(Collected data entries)
-- ==== Sys2Proof/Machine/Memory.lean ====
section
/-! DEFINITION. Loads, stores, atomics, fences, prefetch and cache control, opcodes 0x90 to 0x9c (R337 to R359). -/

namespace Sys2Proof.Machine

/-! ### Addresses and checks (R233, R339, R340) -/

/-- The address of R233 for an access of `size` displacement units, in space `sp`. -/
def Cx.addr (c : Cx) (sp size lane : Nat) : DWord :=
  let idx : Int := (c.i32 lane c.x.c).toInt * ((2 ^ c.x.m 12 3 : Nat) : Int)
  let disp : Int := if c.x.m 15 1 = 1 then (loWord c.lit).toInt else c.x.imm.toInt * (size : Int)
  let sum (base : Nat) : Int := (base : Int) + idx + disp
  if sp = 0 then BitVec.ofInt 64 (sum (c.i64 lane c.x.a).toNat) else (BitVec.ofInt 32 (sum (c.i32 lane c.x.a).toNat)).zeroExtend 64

/-- The size fields of an access. -/
structure Acc where
  sp : Nat
  size : Nat                  -- bytes
  align : Nat
  kind : Nat                  -- access kind of R54
  nibble : Bool := false      -- E2M1 (R348)

def Acc.byteOf (a : Acc) (va : DWord) : Nat := if a.nibble then va.toNat / 2 else va.toNat

/-- One thread's access before it is sent: thread, address as formed, place. -/
structure Spot where
  lane : Nat
  va : DWord
  pa : Nat
  pb : Nat                    -- place of the last byte, which may lie in another page
deriving DecidableEq, Repr

/-- What the checks of R340 find. -/
inductive Checked where
  | go (s : State) (l : List Spot)
  | stop (r : Res)

/-- Translate the first and the last byte of every access in thread order (R340's fourth check). -/
def Cx.xlate (c : Cx) (a : Acc) (s : State) : List (Nat × DWord) → List Spot → Checked
  | [], acc => .go s acc.reverse
  | (l, va) :: rest, acc =>
    let b := a.byteOf va
    let one (s : State) (b : Nat) (k : State → Nat → Checked) : Checked :=
      match s.translate c.w.die c.w.core (c.s.asidOf c.k) a.kind b with
      | (s, .ok pa) => k s pa
      | (s, .walk id) => .stop (.next (s.stall c.k (.walk id l (BitVec.ofNat 64 b))))
      | (s, .page id) => .stop (.next (s.stall c.k (.page id l (BitVec.ofNat 64 b))))
      | (s, .declined id cause) => .stop ((s.spent id).precise c.k c.w cProt cause 0 l va)
    one s b fun s pa =>
      if b / 2 ^ 16 = (b + a.size - 1) / 2 ^ 16 then c.xlate a s rest (⟨l, va, pa, pa + (a.size - 1)⟩ :: acc)
      else if 2 ^ 56 ≤ b + a.size - 1 then .stop (s.precise c.k c.w cProt 6 0 l va)
      else one s (b + a.size - 1) fun s pb => c.xlate a s rest (⟨l, va, pa, pb⟩ :: acc)

/-- A word of the access lies in a `.ro` map (R134). -/
def State.roMapped (s : State) (a size : Nat) : Bool :=
  (wordsIn a size).any fun w => match s.mapAt (w * 4) with
    | some (_, m, _) => !m.rw
    | none => false

/-- What the pages behind a scratch access's mapped words give. -/
inductive MapPages where
  | go (s : State)
  | wait (s : State)
  | stop (fault cause : Nat) (p : Spot)

/-- Translation of the pages from which a store or an atomic of scratch must first bring in words (R340's fourth check, R134 to
R136): it is settled before anything is written. A fault leaves the words PENDING. -/
def State.mapPages (s : State) (k : WarpKey) (w : Warp) (a : Acc) : List Spot → MapPages
  | [] => .go s
  | p :: rest =>
    match s.toFill w.die (w.r.floorOf p.lane) (a.kind = kStore) p.pa a.size with
    | none => s.mapPages k w a rest
    | some (word, m, va) =>
      if s.filling word || !m.rw then s.mapPages k w a rest
      else if 2 ^ 56 ≤ va then .stop 0 6 p
      else match s.translate w.die w.core m.asid kLoad va with
        | (s, .ok _) => s.mapPages k w a rest
        | (s, .walk id) => .wait (s.stall k (.walk id p.lane p.va))
        | (s, .page id) => .wait ((s.pendLine (word / 32)).stall k (.page id p.lane p.va))
        | (_, .declined id cause) => .stop id cause p

/-- The checks of R340 after decode, in order, each over every thread. -/
def Cx.checks (c : Cx) (a : Acc) (lanes : List Nat) (va : Nat → DWord) : Checked :=
  let trap (cause detail l : Nat) : Checked := .stop (c.trapIn cause detail l (va l))
  let misaligned := lanes.find? fun l => a.byteOf (va l) % a.align ≠ 0
  if a.sp = 0 then
    match lanes.find? fun l => 2 ^ 56 ≤ a.byteOf (va l) with
    | some l => trap cProt 6 l
    | none => match misaligned with
      | some l => trap cMisalign 0 l
      | none => c.xlate a c.s (lanes.map fun l => (l, va l)) []
  else
    let loc (l : Nat) : ScratchLoc := c.s.scratchLoc c.k c.w a.sp (a.byteOf (va l)) a.size
    match lanes.find? fun l => (loc l).isBad with
    | some l => (match loc l with
        | .bad cause detail => trap cause detail l
        | .at _ => .stop (.next c.s))
    | none => match misaligned with
      | some l => trap cMisalign 0 l
      | none =>
        let base := vaultBase c.w.die 0
        let spots := lanes.map fun l => match loc l with
          | .at p => (⟨l, va l, base + p, base + p + (a.size - 1)⟩ : Spot)
          | .bad _ _ => ⟨l, va l, 0, 0⟩
        if a.kind = kLoad then .go c.s spots
        else match c.s.mapPages c.k c.w a spots with
          | .stop fl cause p => .stop ((c.s.spent fl).precise c.k c.w cProt cause 0 p.lane p.va)
          | .wait s => .stop (.next s)
          | .go s => (match spots.find? fun p => s.roMapped p.pa a.size with
            | some p => trap cProt 8 p.lane
            | none => .go s spots)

What the exercise asks. Give the data back in full, exactly as written.

Exercise result.
-- ==== Sys2Proof/Machine/Memory.lean ====
section
/-! DEFINITION. Loads, stores, atomics, fences, prefetch and cache control, opcodes 0x90 to 0x9c (R337 to R359). -/

namespace Sys2Proof.Machine

/-! ### Addresses and checks (R233, R339, R340) -/

/-- The address of R233 for an access of `size` displacement units, in space `sp`. -/
def Cx.addr (c : Cx) (sp size lane : Nat) : DWord :=
  let idx : Int := (c.i32 lane c.x.c).toInt * ((2 ^ c.x.m 12 3 : Nat) : Int)
  let disp : Int := if c.x.m 15 1 = 1 then (loWord c.lit).toInt else c.x.imm.toInt * (size : Int)
  let sum (base : Nat) : Int := (base : Int) + idx + disp
  if sp = 0 then BitVec.ofInt 64 (sum (c.i64 lane c.x.a).toNat) else (BitVec.ofInt 32 (sum (c.i32 lane c.x.a).toNat)).zeroExtend 64

/-- The size fields of an access. -/
structure Acc where
  sp : Nat
  size : Nat                  -- bytes
  align : Nat
  kind : Nat                  -- access kind of R54
  nibble : Bool := false      -- E2M1 (R348)

def Acc.byteOf (a : Acc) (va : DWord) : Nat := if a.nibble then va.toNat / 2 else va.toNat

/-- One thread's access before it is sent: thread, address as formed, place. -/
structure Spot where
  lane : Nat
  va : DWord
  pa : Nat
  pb : Nat                    -- place of the last byte, which may lie in another page
deriving DecidableEq, Repr

/-- What the checks of R340 find. -/
inductive Checked where
  | go (s : State) (l : List Spot)
  | stop (r : Res)

/-- Translate the first and the last byte of every access in thread order (R340's fourth check). -/
def Cx.xlate (c : Cx) (a : Acc) (s : State) : List (Nat × DWord) → List Spot → Checked
  | [], acc => .go s acc.reverse
  | (l, va) :: rest, acc =>
    let b := a.byteOf va
    let one (s : State) (b : Nat) (k : State → Nat → Checked) : Checked :=
      match s.translate c.w.die c.w.core (c.s.asidOf c.k) a.kind b with
      | (s, .ok pa) => k s pa
      | (s, .walk id) => .stop (.next (s.stall c.k (.walk id l (BitVec.ofNat 64 b))))
      | (s, .page id) => .stop (.next (s.stall c.k (.page id l (BitVec.ofNat 64 b))))
      | (s, .declined id cause) => .stop ((s.spent id).precise c.k c.w cProt cause 0 l va)
    one s b fun s pa =>
      if b / 2 ^ 16 = (b + a.size - 1) / 2 ^ 16 then c.xlate a s rest (⟨l, va, pa, pa + (a.size - 1)⟩ :: acc)
      else if 2 ^ 56 ≤ b + a.size - 1 then .stop (s.precise c.k c.w cProt 6 0 l va)
      else one s (b + a.size - 1) fun s pb => c.xlate a s rest (⟨l, va, pa, pb⟩ :: acc)

/-- A word of the access lies in a `.ro` map (R134). -/
def State.roMapped (s : State) (a size : Nat) : Bool :=
  (wordsIn a size).any fun w => match s.mapAt (w * 4) with
    | some (_, m, _) => !m.rw
    | none => false

/-- What the pages behind a scratch access's mapped words give. -/
inductive MapPages where
  | go (s : State)
  | wait (s : State)
  | stop (fault cause : Nat) (p : Spot)

/-- Translation of the pages from which a store or an atomic of scratch must first bring in words (R340's fourth check, R134 to
R136): it is settled before anything is written. A fault leaves the words PENDING. -/
def State.mapPages (s : State) (k : WarpKey) (w : Warp) (a : Acc) : List Spot → MapPages
  | [] => .go s
  | p :: rest =>
    match s.toFill w.die (w.r.floorOf p.lane) (a.kind = kStore) p.pa a.size with
    | none => s.mapPages k w a rest
    | some (word, m, va) =>
      if s.filling word || !m.rw then s.mapPages k w a rest
      else if 2 ^ 56 ≤ va then .stop 0 6 p
      else match s.translate w.die w.core m.asid kLoad va with
        | (s, .ok _) => s.mapPages k w a rest
        | (s, .walk id) => .wait (s.stall k (.walk id p.lane p.va))
        | (s, .page id) => .wait ((s.pendLine (word / 32)).stall k (.page id p.lane p.va))
        | (_, .declined id cause) => .stop id cause p

/-- The checks of R340 after decode, in order, each over every thread. -/
def Cx.checks (c : Cx) (a : Acc) (lanes : List Nat) (va : Nat → DWord) : Checked :=
  let trap (cause detail l : Nat) : Checked := .stop (c.trapIn cause detail l (va l))
  let misaligned := lanes.find? fun l => a.byteOf (va l) % a.align ≠ 0
  if a.sp = 0 then
    match lanes.find? fun l => 2 ^ 56 ≤ a.byteOf (va l) with
    | some l => trap cProt 6 l
    | none => match misaligned with
      | some l => trap cMisalign 0 l
      | none => c.xlate a c.s (lanes.map fun l => (l, va l)) []
  else
    let loc (l : Nat) : ScratchLoc := c.s.scratchLoc c.k c.w a.sp (a.byteOf (va l)) a.size
    match lanes.find? fun l => (loc l).isBad with
    | some l => (match loc l with
        | .bad cause detail => trap cause detail l
        | .at _ => .stop (.next c.s))
    | none => match misaligned with
      | some l => trap cMisalign 0 l
      | none =>
        let base := vaultBase c.w.die 0
        let spots := lanes.map fun l => match loc l with
          | .at p => (⟨l, va l, base + p, base + p + (a.size - 1)⟩ : Spot)
          | .bad _ _ => ⟨l, va l, 0, 0⟩
        if a.kind = kLoad then .go c.s spots
        else match c.s.mapPages c.k c.w a spots with
          | .stop fl cause p => .stop ((c.s.spent fl).precise c.k c.w cProt cause 0 p.lane p.va)
          | .wait s => .stop (.next s)
          | .go s => (match spots.find? fun p => s.roMapped p.pa a.size with
            | some p => trap cProt 8 p.lane
            | none => .go s spots)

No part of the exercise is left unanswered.